This PR fixes a bug where hex literals have their optional suffix counted as part of their digits.
The root cause of the bug it that the lexer wrongfully interpret the suffix as additional hex digits as "0xb256" happens to be a valid hex string.
This won't occur with other numeric literal constants such as "0x0u256" as the lexer will stop upon encountering "u" which is not a valid hex digit, the lexer will then extract the type suffix to help decoding the numeric literal which the suffix is stripped from before being further processed.
As far as binary b256 literals are concerned, the suffixed version will correctly stop interpreting characters as bits until the suffix is found, but it will fail with a lexer "InvalidIntSuffix" error because b256 is an unknown suffix in the first place (see https://github.com/FuelLabs/sway/blob/master/sway-parse/src/token.rs#L750-L764).
The suffix-free version is not impacted and correctly compiles (already was before this fix).

The initial proposed fix is to patch the literal_to_literal function which is responsible for transforming a sway_ast literal into a sway language literal: the suffix is removed from the hex literal only if it's preceded by 64 hex digits to form a correct b256 literal. The hex digits are parsed again because we can't use the parsed BigUint provided by the lexer as it may include the optional suffix wrongfully interpreted as "0xb256".

This fix feels like a band-aid and a deeper fix should be implemented at the lexer level to properly parse b256 literals.

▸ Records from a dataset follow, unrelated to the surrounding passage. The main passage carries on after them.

-- ==== Sys2Proof/Certificates/Slice0/Obligations.lean ====
section
/-! DEFINITION. The statements for the provers. Each docstring names the rule of spec/ it formalises. Where a statement
says which word decodes to an instruction, it rests on the patterns of 30_encoding.md rule R74, which the spec marks as
general knowledge (log entry 9). -/

open Sys2Proof Sys2Proof.Machine

/-! ## Encoding -/

/-- Every well-formed instruction is read back from its own word, every operand at every value (30_encoding.md rules
R71 to R77). -/
def Obligations.DecodeOfEncode : Prop :=
  ∀ i : Instr, i.wf = true → decode (encode i) = .ok i

/-- Every word that decodes is the word of the instruction it decodes to, which is well-formed: no bit of a word is
dropped, the ignored Y field of SHR and SHL included (30_encoding.md rules R73, R77, R80). -/
def Obligations.EncodeOfDecode : Prop :=
  ∀ (w : Word) (i : Instr), decode w = .ok i → encode i = w ∧ i.wf = true

/-- The unknown words are exactly those of R75's table (without its counts), and a step that fetches one takes
UNKNOWN_INSTRUCTION with the word and its PC and changes nothing else. -/
def Obligations.UnknownWordsExactly : Prop :=
  (∀ w : Word, (∀ i, decode w ≠ .ok i) ↔
      (fieldOp w = 0x5#4 ∧ fieldN w ≠ 0x0#4) ∨
      (fieldOp w = 0x8#4 ∧ fieldN w ∈ [0x8#4, 0x9#4, 0xA#4, 0xB#4, 0xC#4, 0xD#4, 0xF#4]) ∨
      (fieldOp w = 0x9#4 ∧ fieldN w ≠ 0x0#4) ∨
      (fieldOp w = 0xE#4 ∧ fieldNN w ≠ 0x9E#8 ∧ fieldNN w ≠ 0xA1#8) ∨
      (fieldOp w = 0xF#4 ∧
        fieldNN w ∉ [0x07#8, 0x0A#8, 0x15#8, 0x18#8, 0x1E#8, 0x29#8, 0x33#8, 0x55#8, 0x65#8])) ∧
  (∀ (s : State) (w : Word), s.fault = none → s.fetch = .ok w → (∀ i, decode w ≠ .ok i) →
    step s = .next { s with fault := some ⟨.unknownInstruction, s.pc, some w, none⟩, buzzer := false, clearReq := false })

/-- The spec's own example words, one per family: the source's 0x600A, 0x7005 and 0xA200 (R121, R123, R140), and
0x2300, 0x8105, 0xD015, 0xE49E, 0xF118 of 95_test_vectors.md. A sanity statement. -/
def Obligations.ExampleWordsDecode : Prop :=
  decode 0x600A#16 = .ok (.ldImm 0x0#4 0x0A#8) ∧ decode 0x7005#16 = .ok (.addImm 0x0#4 0x05#8) ∧
  decode 0xA200#16 = .ok (.ldI 0x200#12) ∧ decode 0x2300#16 = .ok (.call 0x300#12) ∧
  decode 0x8105#16 = .ok (.sub 0x1#4 0x0#4) ∧ decode 0xD015#16 = .ok (.drw 0x0#4 0x1#4 0x5#4) ∧
  decode 0xE49E#16 = .ok (.skp 0x4#4) ∧ decode 0xF118#16 = .ok (.ldStVx 0x1#4)

/-! ## Control flow -/

/-- CLS (R100). -/
def Obligations.ClearScreen : Prop :=
  decode 0x00E0#16 = .ok .cls ∧
  ∀ s : State, ∃ t, exec .cls s = .next t ∧ (∀ p, Display.cell t.display p = 0x00#8) ∧ t.clearReq = true ∧
    t.pc = s.pc + 2#16 ∧ Unchanged { cells := fun _ => True, clearReq := True } s t

/-- RET (R101): the popped entry plus 2; an empty stack faults. -/
def Obligations.ReturnPopsStack : Prop :=
  decode 0x00EE#16 = .ok .ret ∧
  (∀ s : State, s.sp.val ≠ 0 → ∃ t, exec .ret s = .next t ∧ t.sp.val = s.sp.val - 1 ∧
    t.pc = s.stackAt (s.sp.val - 1) + 2#16 ∧ Unchanged { sp := True } s t) ∧
  (∀ s : State, s.sp.val = 0 → TakesFault .ret s ⟨.stackUnderflow, s.pc, some 0x00EE#16, none⟩)

/-- SYS NNN (R109): always UNSUPPORTED_SYS, whose entry is the instruction's own effect. -/
def Obligations.SysFaults : Prop :=
  ∀ nnn : Addr12, nnn ≠ 0x0E0#12 → nnn ≠ 0x0EE#12 →
    decode (packNNN 0x0#4 nnn) = .ok (.sys nnn) ∧
    ∀ s : State, TakesFault (.sys nnn) s ⟨.unsupportedSys, s.pc, some (packNNN 0x0#4 nnn), none⟩

/-- JP NNN (R102): the exact 12-bit target, not checked at the jump. -/
def Obligations.JumpSetsPc : Prop :=
  ∀ nnn : Addr12, decode (packNNN 0x1#4 nnn) = .ok (.jp nnn) ∧
    ∀ s : State, ∃ t, exec (.jp nnn) s = .next t ∧ t.pc.toNat = nnn.toNat ∧ Unchanged {} s t

/-- CALL NNN (R103): pushes its own address; the 17th nested call faults. -/
def Obligations.CallPushesOwnAddress : Prop :=
  ∀ nnn : Addr12, decode (packNNN 0x2#4 nnn) = .ok (.call nnn) ∧
    (∀ s : State, s.sp.val ≠ 16 → ∃ t, exec (.call nnn) s = .next t ∧ t.stackAt s.sp.val = s.pc ∧
      t.sp.val = s.sp.val + 1 ∧ t.pc.toNat = nnn.toNat ∧
      Unchanged { sp := True, entries := fun k => k = s.sp.val } s t) ∧
    (∀ s : State, s.sp.val = 16 →
      TakesFault (.call nnn) s ⟨.stackOverflow, s.pc, some (packNNN 0x2#4 nnn), none⟩)

/-- SE Vx, NN and SE Vx, Vy (R104, R105): 5XYn with n ≠ 0 is unknown. -/
def Obligations.SkipIfEqual : Prop :=
  (∀ (x : Reg) (nn : Byte), decode (packXNN 0x3#4 x nn) = .ok (.seImm x nn) ∧
    ∀ s : State, ∃ t, exec (.seImm x nn) s = .next t ∧
      t.pc = (if s.reg x = nn then s.pc + 4#16 else s.pc + 2#16) ∧ Unchanged {} s t) ∧
  (∀ (x y : Reg) (n : BitVec 4), decode (packXYN 0x5#4 x y n) =
      (if n = 0x0#4 then .ok (.seReg x y) else .error (.unknown (packXYN 0x5#4 x y n)))) ∧
  (∀ (x y : Reg) (s : State), ∃ t, exec (.seReg x y) s = .next t ∧
      t.pc = (if s.reg x = s.reg y then s.pc + 4#16 else s.pc + 2#16) ∧ Unchanged {} s t)

/-- SNE Vx, NN and SNE Vx, Vy (R106, R107): 9XYn with n ≠ 0 is unknown. -/
def Obligations.SkipIfNotEqual : Prop :=
  (∀ (x : Reg) (nn : Byte), decode (packXNN 0x4#4 x nn) = .ok (.sneImm x nn) ∧
    ∀ s : State, ∃ t, exec (.sneImm x nn) s = .next t ∧
      t.pc = (if s.reg x ≠ nn then s.pc + 4#16 else s.pc + 2#16) ∧ Unchanged {} s t) ∧
  (∀ (x y : Reg) (n : BitVec 4), decode (packXYN 0x9#4 x y n) =
      (if n = 0x0#4 then .ok (.sneReg x y) else .error (.unknown (packXYN 0x9#4 x y n)))) ∧
  (∀ (x y : Reg) (s : State), ∃ t, exec (.sneReg x y) s = .next t ∧
      t.pc = (if s.reg x ≠ s.reg y then s.pc + 4#16 else s.pc + 2#16) ∧ Unchanged {} s t)

/-- JP V0, NNN (R108): the exact sum, no 12-bit mask. -/
def Obligations.JumpPlusV0 : Prop :=
  ∀ nnn : Addr12, decode (packNNN 0xB#4 nnn) = .ok (.jpV0 nnn) ∧
    ∀ s : State, ∃ t, exec (.jpV0 nnn) s = .next t ∧ t.pc.toNat = nnn.toNat + (s.reg 0x0#4).toNat ∧
      Unchanged {} s t

/-! ## Arithmetic and logic -/

/-- LD Vx, NN and LD Vx, Vy (R121, R122). -/
def Obligations.LoadRegister : Prop :=
  (∀ (x : Reg) (nn : Byte), decode (packXNN 0x6#4 x nn) = .ok (.ldImm x nn) ∧
    ∀ s : State, ∃ t, exec (.ldImm x nn) s = .next t ∧ t.reg x = nn ∧ t.pc = s.pc + 2#16 ∧
      Unchanged { regs := (· = x) } s t) ∧
  (∀ x y : Reg, decode (packXYN 0x8#4 x y 0x0#4) = .ok (.ldReg x y) ∧
    ∀ s : State, ∃ t, exec (.ldReg x y) s = .next t ∧ t.reg x = s.reg y ∧ t.pc = s.pc + 2#16 ∧
      Unchanged { regs := (· = x) } s t)

/-- ADD Vx, NN (R123): wraps modulo 256 and leaves VF alone, unless X is 15. -/
def Obligations.AddImmediateWraps : Prop :=
  ∀ (x : Reg) (nn : Byte), decode (packXNN 0x7#4 x nn) = .ok (.addImm x nn) ∧
    ∀ s : State, ∃ t, exec (.addImm x nn) s = .next t ∧
      (t.reg x).toNat = ((s.reg x).toNat + nn.toNat) % 256 ∧ t.pc = s.pc + 2#16 ∧
      Unchanged { regs := (· = x) } s t

/-- OR, AND, XOR Vx, Vy (R124, R125, R126), bit by bit. -/
def Obligations.BitwiseLogic : Prop :=
  ∀ x y : Reg,
    decode (packXYN 0x8#4 x y 0x1#4) = .ok (.orReg x y) ∧
    decode (packXYN 0x8#4 x y 0x2#4) = .ok (.andReg x y) ∧
    decode (packXYN 0x8#4 x y 0x3#4) = .ok (.xorReg x y) ∧
    ∀ s : State,
      (∃ t, exec (.orReg x y) s = .next t ∧
        (∀ k, (t.reg x).getLsbD k = ((s.reg x).getLsbD k || (s.reg y).getLsbD k)) ∧ t.pc = s.pc + 2#16 ∧
        Unchanged { regs := (· = x) } s t) ∧
      (∃ t, exec (.andReg x y) s = .next t ∧
        (∀ k, (t.reg x).getLsbD k = ((s.reg x).getLsbD k && (s.reg y).getLsbD k)) ∧ t.pc = s.pc + 2#16 ∧
        Unchanged { regs := (· = x) } s t) ∧
      (∃ t, exec (.xorReg x y) s = .next t ∧
        (∀ k, (t.reg x).getLsbD k = ((s.reg x).getLsbD k ^^ (s.reg y).getLsbD k)) ∧ t.pc = s.pc + 2#16 ∧
        Unchanged { regs := (· = x) } s t)

/-- `commit_flagged` (R120): both writes land when the destination is not VF; when it is VF, VF ends as the flag under
`result_then_flag` and as the result under `flag_then_result`. -/
def Obligations.FlagCommitOrder : Prop :=
  ∀ (s : State) (d : Reg) (r : Byte) (f : Bool),
    (d ≠ regF → (s.commitFlagged d r f).reg d = r ∧ (s.commitFlagged d r f).reg regF = flagByte f) ∧
    (s.params.flagOrder = .resultThenFlag → (s.commitFlagged regF r f).reg regF = flagByte f) ∧
    (s.params.flagOrder = .flagThenResult → (s.commitFlagged regF r f).reg regF = r) ∧
    (∀ q, q ≠ d → q ≠ regF → (s.commitFlagged d r f).reg q = s.reg q)

/-- ADD Vx, Vy (R127): the sum modulo 256 and the carry, for X = Y, Y = 15 and X = 15, under both values of
FLAG_ORDER. -/
def Obligations.AddWithCarry : Prop :=
  ∀ x y : Reg, decode (packXYN 0x8#4 x y 0x4#4) = .ok (.addReg x y) ∧
    ∀ s : State, ∃ t, exec (.addReg x y) s = .next t ∧ t.pc = s.pc + 2#16 ∧
      (x ≠ regF ∨ s.params.flagOrder = .flagThenResult →
        (t.reg x).toNat = ((s.reg x).toNat + (s.reg y).toNat) % 256) ∧
      (x ≠ regF ∨ s.params.flagOrder = .resultThenFlag →
        (t.reg regF).toNat = if (s.reg x).toNat + (s.reg y).toNat > 255 then 1 else 0) ∧
      Unchanged { regs := fun q => q = x ∨ q = regF } s t

/-- SUB Vx, Vy (R128): Vy - Vx modulo 256 into Vy, VF the NOT borrow. -/
def Obligations.SubIntoVy : Prop :=
  ∀ x y : Reg, decode (packXYN 0x8#4 x y 0x5#4) = .ok (.sub x y) ∧
    ∀ s : State, ∃ t, exec (.sub x y) s = .next t ∧ t.pc = s.pc + 2#16 ∧
      (y ≠ regF ∨ s.params.flagOrder = .flagThenResult →
        (t.reg y).toNat = ((s.reg y).toNat + 256 - (s.reg x).toNat) % 256) ∧
      (y ≠ regF ∨ s.params.flagOrder = .resultThenFlag →
        (t.reg regF).toNat = if (s.reg x).toNat > (s.reg y).toNat then 0 else 1) ∧
      Unchanged { regs := fun q => q = y ∨ q = regF } s t

/-- SUBN Vx, Vy (R129): Vy - Vx modulo 256 into Vx, VF the NOT borrow. -/
def Obligations.SubnIntoVx : Prop :=
  ∀ x y : Reg, decode (packXYN 0x8#4 x y 0x7#4) = .ok (.subn x y) ∧
    ∀ s : State, ∃ t, exec (.subn x y) s = .next t ∧ t.pc = s.pc + 2#16 ∧
      (x ≠ regF ∨ s.params.flagOrder = .flagThenResult →
        (t.reg x).toNat = ((s.reg y).toNat + 256 - (s.reg x).toNat) % 256) ∧
      (x ≠ regF ∨ s.params.flagOrder = .resultThenFlag →
        (t.reg regF).toNat = if (s.reg x).toNat > (s.reg y).toNat then 0 else 1) ∧
      Unchanged { regs := fun q => q = x ∨ q = regF } s t

/-- SHR Vx (R130): halves Vx, VF the old bit 0, the Y field ignored. -/
def Obligations.ShiftRight : Prop :=
  ∀ x y : Reg, decode (packXYN 0x8#4 x y 0x6#4) = .ok (.shr x y) ∧
    ∀ s : State, ∃ t, exec (.shr x y) s = .next t ∧ t.pc = s.pc + 2#16 ∧
      (x ≠ regF ∨ s.params.flagOrder = .flagThenResult → (t.reg x).toNat = (s.reg x).toNat / 2) ∧
      (x ≠ regF ∨ s.params.flagOrder = .resultThenFlag → (t.reg regF).toNat = (s.reg x).toNat % 2) ∧
      Unchanged { regs := fun q => q = x ∨ q = regF } s t

/-- SHL Vx (R131): doubles Vx modulo 256, VF the old bit 7, the Y field ignored. -/
def Obligations.ShiftLeft : Prop :=
  ∀ x y : Reg, decode (packXYN 0x8#4 x y 0xE#4) = .ok (.shl x y) ∧
    ∀ s : State, ∃ t, exec (.shl x y) s = .next t ∧ t.pc = s.pc + 2#16 ∧
      (x ≠ regF ∨ s.params.flagOrder = .flagThenResult → (t.reg x).toNat = (s.reg x).toNat * 2 % 256) ∧
      (x ≠ regF ∨ s.params.flagOrder = .resultThenFlag → (t.reg regF).toNat = (s.reg x).toNat / 128) ∧
      Unchanged { regs := fun q => q = x ∨ q = regF } s t

/-- RND Vx, NN (R132): the drawn byte masked, whatever byte RAND draws. That the count of draws moves on by one, so that
the next draw is a fresh one, is the model's choice (log entry 4). -/
def Obligations.RandomMasked : Prop :=
  ∀ (x : Reg) (nn : Byte), decode (packXNN 0xC#4 x nn) = .ok (.rnd x nn) ∧
    ∀ s : State, ∃ t, exec (.rnd x nn) s = .next t ∧
      (∀ k, (t.reg x).getLsbD k = ((Config.rand s.draws).getLsbD k && nn.getLsbD k)) ∧
      t.draws = s.draws + 1 ∧ t.pc = s.pc + 2#16 ∧ Unchanged { regs := (· = x), draws := True } s t

/-! ## Memory and index -/

/-- LD I, NNN (R140). -/
def Obligations.LoadIndex : Prop :=
  ∀ nnn : Addr12, decode (packNNN 0xA#4 nnn) = .ok (.ldI nnn) ∧
    ∀ s : State, ∃ t, exec (.ldI nnn) s = .next t ∧ t.i.toNat = nnn.toNat ∧ t.pc = s.pc + 2#16 ∧
      Unchanged { index := True } s t

/-- ADD I, Vx (R141): I wraps at 16 bits, VF says whether the exact sum exceeds 0xFFF, X = 15 adds the old VF. -/
def Obligations.AddIndex : Prop :=
  ∀ x : Reg, decode (packXNN 0xF#4 x 0x1E#8) = .ok (.addI x) ∧
    ∀ s : State, ∃ t, exec (.addI x) s = .next t ∧
      t.i.toNat = (s.i.toNat + (s.reg x).toNat) % 65536 ∧
      (t.reg regF).toNat = (if s.i.toNat + (s.reg x).toNat > 0xFFF then 1 else 0) ∧ t.pc = s.pc + 2#16 ∧
      Unchanged { regs := (· = regF), index := True } s t

/-- LD F, Vx (R142): five times all of Vx. -/
def Obligations.FontAddress : Prop :=
  ∀ x : Reg, decode (packXNN 0xF#4 x 0x29#8) = .ok (.ldF x) ∧
    ∀ s : State, ∃ t, exec (.ldF x) s = .next t ∧ t.i.toNat = (s.reg x).toNat * 5 ∧ t.pc = s.pc + 2#16 ∧
      Unchanged { index := True } s t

Here's a test summarizing the bug and validating the fix:

#[test]
fn test_b256_literal_suffix() {
    // 64 zeros followed by the b256 suffix
    // the lexer will wrongfully interpret this as a 68 long hex string with the suffix adding 2 extra bytes
    // in the literal_to_literal function we have to strip the suffix and reparse it to get the correct b256
    let foo = 0x0000000000000000000000000000000000000000000000000000000000000000b256;
    assert(foo == b256::zero());
    // 60 zeroes followed by 4 hex digits "b256"
    // the trailing b256 is not a suffix but the last 2 bytes of an hex literal ending with "0xb256": it must be 
    // preserved
    let bar = 0x000000000000000000000000000000000000000000000000000000000000b256;
    assert(bar.as_u256() == 0xb256);
    // this will not compile at the moment because the lexer will throw an InvalidIntSuffix error as b256 is not a
    // known suffix
    // let foo_bin = 0b0000000000000000000000000000000000000000000000000000000000000000000000000000000000000000000000000000000000000000000000000000000000000000000000000000000000000000000000000000000000000000000000000000000000000000000000000000000000000000000000000000000000000000b256;
    // assert(foo_bin == b256::zero());
    // this is parsed correctly
    let bar_bin = 0b0000000000000000000000000000000000000000000000000000000000000000000000000000000000000000000000000000000000000000000000000000000000000000000000000000000000000000000000000000000000000000000000000000000000000000000000000000000000000000000000001011001001010110;
    assert(bar_bin.as_u256() == 0xb256);
}

Closes #6727

Checklist

  • I have linked to any relevant issues.
  • I have commented my code, particularly in hard-to-understand areas.
  • I have updated the documentation where relevant (API docs, the reference, and the Sway book).
  • I have added tests that prove my fix is effective or that my feature works.
  • I have added (or requested a maintainer to add) the necessary Breaking* or New Feature labels where relevant.
  • I have done my best to ensure that my PR adheres to the Fuel Labs Code Review Standards.
  • I have requested a review from the relevant team or maintainers.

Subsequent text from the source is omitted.